The treatment of a medical condition usually involves providers from different specialties and requires a number of interventions. The benefit of any one intervention depends on the effectiveness of the other interventions.
Jeremy Yatt, the principal officer of Fedhealth, says the primary healthcare system in South Africa is fragmented: there is no co-ordination between general or family practitioners and other healthcare providers. This can result in unnecessary hospitalisation, tests being duplicated, conflicting clinical advice and adverse reactions to medication.
For a patient to receive good-quality treatment, his or her healthcare provider must have access to the patient's medical history. "With this in mind, Fedhealth is developing a co-ordinated-care initiative to ensure that patients receive the best care possible," Yatt says.
What is co-ordinated care?
Co-ordinated care consists of various elements:
1. High-risk beneficiary management
This management programme identifies and manages beneficiaries who suffer from, or are at risk of, serious medical conditions.

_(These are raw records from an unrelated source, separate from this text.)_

-- ==== Sys2Proof/Config.lean ====
section
/-! DEFINITION. What an implementation fixes: the literals of spec/00_scope.md R7, the variant record type of
spec/10_state.md R41, and the free values of spec/00_scope.md R13 (opaque constants: nothing constrains them). -/

namespace Sys2Proof

namespace Config

/-- `CPU_AW` (R7): the CPU table has `2 ^ CPU_AW` entries. -/
def cpuAw : Nat := 16

/-- `PPU_AW` (R7): the PPU table has `2 ^ PPU_AW` entries. -/
def ppuAw : Nat := 14

/-- `N_SLOTS` (R7): at most the `2 ^ 5` that a descriptor's slot field can name (R92). -/
def nSlots : Nat := 32

/-- `PRESCALER_PERIOD` (R7). -/
def prescalerPeriod : BitVec 16 := 341

/-- `PRESCALER_STEP` (R7). -/
def prescalerStep : BitVec 16 := 3

/-- `A12_MIN_LOW` in CPU cycles (R7). -/
def a12MinLow : Nat := 3

/-- The log2 of the smallest and of the largest bank size, 1 KB and 32 KB (R92, R271). -/
def minLog2 : Nat := 10
def maxLog2 : Nat := 15

/-- `CHR_RAM_SIZE` (R7). -/
def chrRamSize : Nat := 8192

/-- The defaults of `VRC_BIT_M`, `VRC_BIT_A`, `VRC_BIT_E`, `VRC_BIT_S` (R7, R31, U9); an instance has its own, in
`Params`. -/
def vrcBitM : Fin 4 := 0
def vrcBitA : Fin 4 := 1
def vrcBitE : Fin 4 := 2
def vrcBitS : Fin 4 := 3

/-- The default of the value of M that means cycle mode (R31, 90_conflicts.md C4). -/
def vrcCycleMode : Bool := true

/-- `SHIFT_RESET_OR` (R7). -/
def shiftResetOr : BitVec 5 := 0x0C

/-- The number of addresses of the pattern-table range, which starts at PPU `$0000` and ends at `$1FFF` (R65): the CHR
windows lie in it (R271) and A12 is sampled in it (R193). -/
def patternCount : Nat := 0x2000

/-- The nametable mirror range `$2000`-`$3EFF` (R66): its first address, on which every translated address is built
(R160), and its number of addresses. -/
def nametableBase : Nat := 0x2000
def nametableCount : Nat := 0x1F00

/-- The cartridge ROM range CPU `$8000`-`$FFFF` (R66). -/
def prgRomBase : Nat := 0x8000
def prgRomCount : Nat := 0x8000

/-- The bits of a CPU address that choose its register address class (R101). -/
def classMask : Addr := 0xE001

/-- The cartridge RAM range `$6000`-`$7FFF` (R66), `PRG_RAM_SIZE` bytes where a variant has RAM (R7). -/
def prgRamBase : Nat := 0x6000
def prgRamCount : Nat := 0x2000

/-- The byte the n-th draw delivers: what an `EXTERNAL` read returns (R127, R13). Free. -/
opaque freeByte : Nat → Byte

/-- Power-on contents of a byte store (R45 "unspecified", R13). Free. -/
opaque powerOnStore : Space → Nat → Byte

/-- Power-on contents of CHR-RAM (R45 "unspecified", R13). Free. -/
opaque powerOnChrRam : Nat → Byte

/-- Power-on value of a last-bus-value register (R45 "unspecified", R13). Free. -/
opaque powerOnLast : Space → Byte

/-- `HAS_BATTERY`, OPEN (R7, U10): the reset instance's value. Free. -/
opaque hasBattery : Bool

/-- The bits of the n-th response that its command does not define (R90, R91). Free. -/
opaque freeResp : Nat → BitVec 16

/-- `N_VARIANTS`, OPEN (R7, U12): the reset instance's value. Free. -/
opaque nVariants : Nat

/-- `IRQ_SRC_MAPPER`, OPEN (R324, U11): which bit of the sink's mask is the mapper's. Free. -/
opaque irqSrcMapperBit : Nat

end Config

/-- Field `family` of a variant record (R41). -/
inductive FamilyName where
  | none
  | direct
  | serial
  | indexed
  | latch
deriving DecidableEq, Repr

/-- Field `irq` of a variant record (R41). -/
inductive IrqName where
  | none
  | vrc8
  | vrc16
  | mmc3
deriving DecidableEq, Repr

/-- Field `mirror` of a variant record (R41). -/
inductive MirrorStrategy where
  | static
  | controllable
deriving DecidableEq, Repr

/-- One CPU window of a record (R41); `init` is a signed 16-bit requested index. -/
structure PrgWindow where
  base : Nat
  size : Nat
  slot : Slot
  init : BitVec 16
deriving DecidableEq, Repr

/-- How a PPU window is served (R41): from one slot, or from the slot its latch selects. -/
inductive ChrSource where
  | plain (slot : Slot) (init : BitVec 16)
  | latched (window : Bool) (slotA slotB : Slot) (initA initB : BitVec 16)
deriving DecidableEq, Repr

/-- One PPU window of a record (R41). -/
structure ChrWindow where
  base : Nat
  size : Nat
  source : ChrSource
deriving DecidableEq, Repr

/-- One register-decode row of a record (R41). -/
structure CpuWrite where
  pattern : Addr
  mask : Addr
  kind : WriteKind
deriving DecidableEq, Repr

/-- One trampoline row of a record (R41). -/
structure Wrap where
  space : Space
  addrLo : Nat
  addrHi : Nat
  se : SideEffect
deriving DecidableEq, Repr

/-- A mapper variant (R41): a parameter fixed when the block is built. -/
structure Variant where
  name : String
  family : FamilyName
  irq : IrqName
  altIrq : Bool
  mirror : MirrorStrategy
  prgSanSize : Nat
  chrSanSize : Nat
  prgWindows : List PrgWindow
  chrWindows : List ChrWindow
  cpuWrites : List CpuWrite
  wraps : List Wrap
  prgRamSize : Nat
deriving DecidableEq, Repr

/-- `VRC_SCANLINE_CLOCK` (R7, U8). -/
inductive ScanlineClock where
  | none
  | everyTick
deriving DecidableEq, Repr

/-- The layout of the VRC control register (R7, R31, U9): the positions `VRC_BIT_M`, `VRC_BIT_A`, `VRC_BIT_E` and
`VRC_BIT_S` among its four stored bits, and the value of M that means cycle mode (90_conflicts.md C4). Distinct
positions are not demanded (notes/assumptions/28.md). -/
structure VrcBits where
  m : Fin 4
  a : Fin 4
  e : Fin 4
  s : Fin 4
  cycleMode : Bool
deriving DecidableEq, Repr

/-- The default layout (R7, R31). -/
def Config.vrcBits : VrcBits :=
  ⟨Config.vrcBitM, Config.vrcBitA, Config.vrcBitE, Config.vrcBitS, Config.vrcCycleMode⟩

/-- The parameters an instance is built with (R7): no step changes them. `nVariants` is the size of the catalog the
record is one of; no rule of the block reads it. -/
structure Params where
  variant : Variant
  scanlineClock : ScanlineClock
  hasBattery : Bool
  vrcBits : VrcBits
  nVariants : Nat
deriving DecidableEq, Repr

end Sys2Proof
end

Unlike traditional disease-management programmes, it aims to link all aspects of a patient's health, lifestyle and treatment, empowering the patient to understand his or her health. A health coach will be appointed to manage a beneficiary's treatment, while educating him or her about the treatment process and how to manage his or her condition.
2. Family practitioners
Yatt says that family practitioners (FPs) are at the centre of co-ordinated care, ensuring that patients receive appropriate treatment timeously. Fedhealth implemented its family practitioner network in 2012 to ensure that beneficiaries have access to quality primary care. If a beneficiary requires treatment of a more specialist nature, the FP can refer the member to an appropriate specialist.
Fedhealth's research has found that co-ordinated care helps patients to manage lifestyle diseases such as hyperlipidaemia and diabetes better. It has also found that beneficiaries who move to a system of co-ordinated care experience a 26-percent decrease in hospital and emergency-room admissions. The cost of hospital treatment is also reduced: Fedhealth has found that beneficiaries who don't consult an FP before being admitted to hospital incur expenses that are about 9.4 percent higher than the average cost of a hospital admission.

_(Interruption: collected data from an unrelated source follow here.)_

-- ==== Sys2Proof/Machine/State.lean ====
section
/-! DEFINITION. The state of the block (spec/10_state.md R20), the reasons a step stops, and the power-on
state (R45). -/

namespace Sys2Proof.Machine

/-- One bus of the AddressDispatchBus: its dispatch table (R21), byte store (R23) and last-bus-value
register (R24). -/
structure Bus where
  rd : Table ReadKind
  wr : Table WriteKind
  store : Memory
  last : Byte
deriving DecidableEq, Repr

structure State where
  /-- The parameters the instance is built with (R7, R41): never changed. -/
  params : Params
  /-- The wired inputs of the command now or last executed (R46). -/
  wires : Wires
  /-- The Rom `INIT` bound (R25, R301). -/
  rom : Rom
  /-- The CPU bus. -/
  cpu : Bus
  /-- The PPU bus. -/
  ppu : Bus
  /-- `prg_bank[0..31]` (R26). -/
  prgBank : SlotFile
  /-- `chr_bank[0..31]` (R26). -/
  chrBank : SlotFile
  /-- `mirror_mode` (R28). -/
  mirrorMode : MirrorMode
  /-- IRQ counter state (R29 to R32). -/
  irq : IrqState
  /-- `irq_out` (R33). -/
  irqOut : Bool
  /-- `tramp` (R34). -/
  tramp : List TrampRecord
  /-- Family state (R35 to R38). -/
  family : FamilyState
  /-- `chr_ram` (R39). -/
  chrRam : Memory
  /-- `phase` (R40). -/
  phase : Phase
  /-- The model's own: how many draws have been taken (R13, R127; notes/assumptions/2.md). -/
  draws : Nat
  /-- The model's own: how many responses have been given, which makes the free bits of each new ones (R90;
  notes/assumptions/9.md). -/
  answers : Nat
  /-- The model's own: the commands the environment has issued and the block has not yet run, oldest first
  (R9; notes/assumptions/3.md). -/
  port : List Issue
  /-- The response of the command last executed, if it has one (R90). -/
  resp : Option Response
  /-- The calls on the sink the command last executed made, oldest first (R46, R325, R326). -/
  calls : List SinkCall
deriving DecidableEq, Repr

/-- The block raises no exception and no operation faults (R9, R320): there is no fault. -/
inductive Fault where
deriving DecidableEq, Repr

/-- Why a command is refused (R12): each is a word or a situation for which the spec gives the block no
behaviour, so a refusal errs toward unprovable (safe). -/
inductive Refusal where
  /-- The instruction has no meaning in the model yet. No arm of `exec` answers it. Safe. -/
  | notModelled (mnemonic : String)
  /-- Raised by `step`: the command word is no command (R105, U4, U13). Safe. -/
  | invalidCommand (why : Invalid)
  /-- Raised by `step` and the four install commands: a descriptor that the command may not carry
  (R105, U4). Safe. -/
  | illFormed
  /-- Raised by every command a phase shuts out (R309, R360, U5). Safe. -/
  | wrongPhase (phase : Phase)
  /-- Raised by `NORMBANK` with `banksize = 0` (R140, U14). Safe. -/
  | zeroBankSize
  /-- Raised by `RD`, `WR` and the trampoline kinds: a TRAMP context that names no record of its direction.
  No entry of a state that satisfies the trampoline invariant does (R226, R228; R321 class 3). Safe. -/
  | danglingContext
  /-- Raised by `step`: the clock input is below its last value (R46, U17). Safe. -/
  | clockDecreased
  /-- Raised by `step`: the variant record is no variant of this hardware (R271, U19). Safe. -/
  | notAVariant
deriving DecidableEq, Repr

/-- A bus at power-on: every entry `(RD_OPEN, NONE, 0)` / `(WR_IGNORE, NONE, 0)`, the store unwritten, the
last bus value a draw (R45). -/
def busPowerOn (sp : Space) : Bus := ⟨[], [], [], Config.powerOnLast sp⟩

/-- The Rom before `INIT` binds one: no bytes (DESIGN CHOICE, notes/assumptions/7.md). -/
def romUnbound : Rom := ⟨[], [], .horizontal, 0, 0⟩

/-- The wired inputs before any command (DESIGN CHOICE, notes/assumptions/7.md). -/
def wiresPowerOn : Wires := ⟨romUnbound, 0, ⟨0⟩, 0⟩

/-- The power-on state of an instance built with the given parameters (R45, column "power-on"). -/
def State.powerOn (p : Params) : State where
  params := p
  wires := wiresPowerOn
  rom := romUnbound
  cpu := busPowerOn .cpu
  ppu := busPowerOn .ppu
  prgBank := slotsZero
  chrBank := slotsZero
  mirrorMode := .horizontal
  irq := irqInit p.variant.irq
  irqOut := false
  tramp := []
  family := familyInit p.variant.family
  chrRam := []
  phase := .empty
  draws := 0
  answers := 0
  port := []
  resp := none
  calls := []

/-- The parameters of the reset instance (DESIGN CHOICE, notes/assumptions/6.md): `V_NROM`, the default
`VRC_SCANLINE_CLOCK` and VRC control layout, the free `HAS_BATTERY` and `N_VARIANTS`. -/
def paramsDefault : Params := ⟨vNrom, .none, Config.hasBattery, Config.vrcBits, Config.nVariants⟩

/-- The machine at power-on. -/
def State.reset : State := State.powerOn paramsDefault

end Sys2Proof.Machine
end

3. Personal health records
In line with the integrated-care approach, managed care-entities are introducing electronic health records for members. Billions of claims data are translated into easily accessible records that provide your doctor with an overview of your previous consultations, hospital admissions, blood and other diagnostic test results, and medicines.
"By centralising a patient's health records in a system that is accessible to every stakeholder, the FP has valuable information about in-hospital treatment, enabling them to co-ordinate follow-up care and reduce the risk of readmission," Yatt says.
A STORY ABOUT HOW MANAGED CARE WORKS
Mrs Lawrence is 57 years old and was diagnosed with type-two diabetes at the age of 32, and subsequently hypertension and hyperlipidaemia (high cholesterol). Her cholesterol and blood pressure were under control, but her diabetes was not, because she lacked insight into diabetes as a chronic condition. Her glucose test before intervention revealed a blood-sugar level of 11.5 millimoles (a normal blood sugar range for a diabetes sufferer is four to seven millimoles).
During the interview with the care coach, Mrs Lawrence disclosed that she believed she had only to avoid sweet foods such as chocolates or biscuits. The care coach referred Mrs Lawrence to a dietician, advised her of the importance of exercise and physical activity, and provided her with a glucometer and arranged for her to be taught how to use it.
After two weeks, Mrs Lawrence had consulted the dietician and embarked on a healthier diet for her and her family. She had also joined a gym and was regularly doing 35 to 40 minutes of cardiovascular training. She managed to reduce her glucose level to between 4.5 and seven millimoles.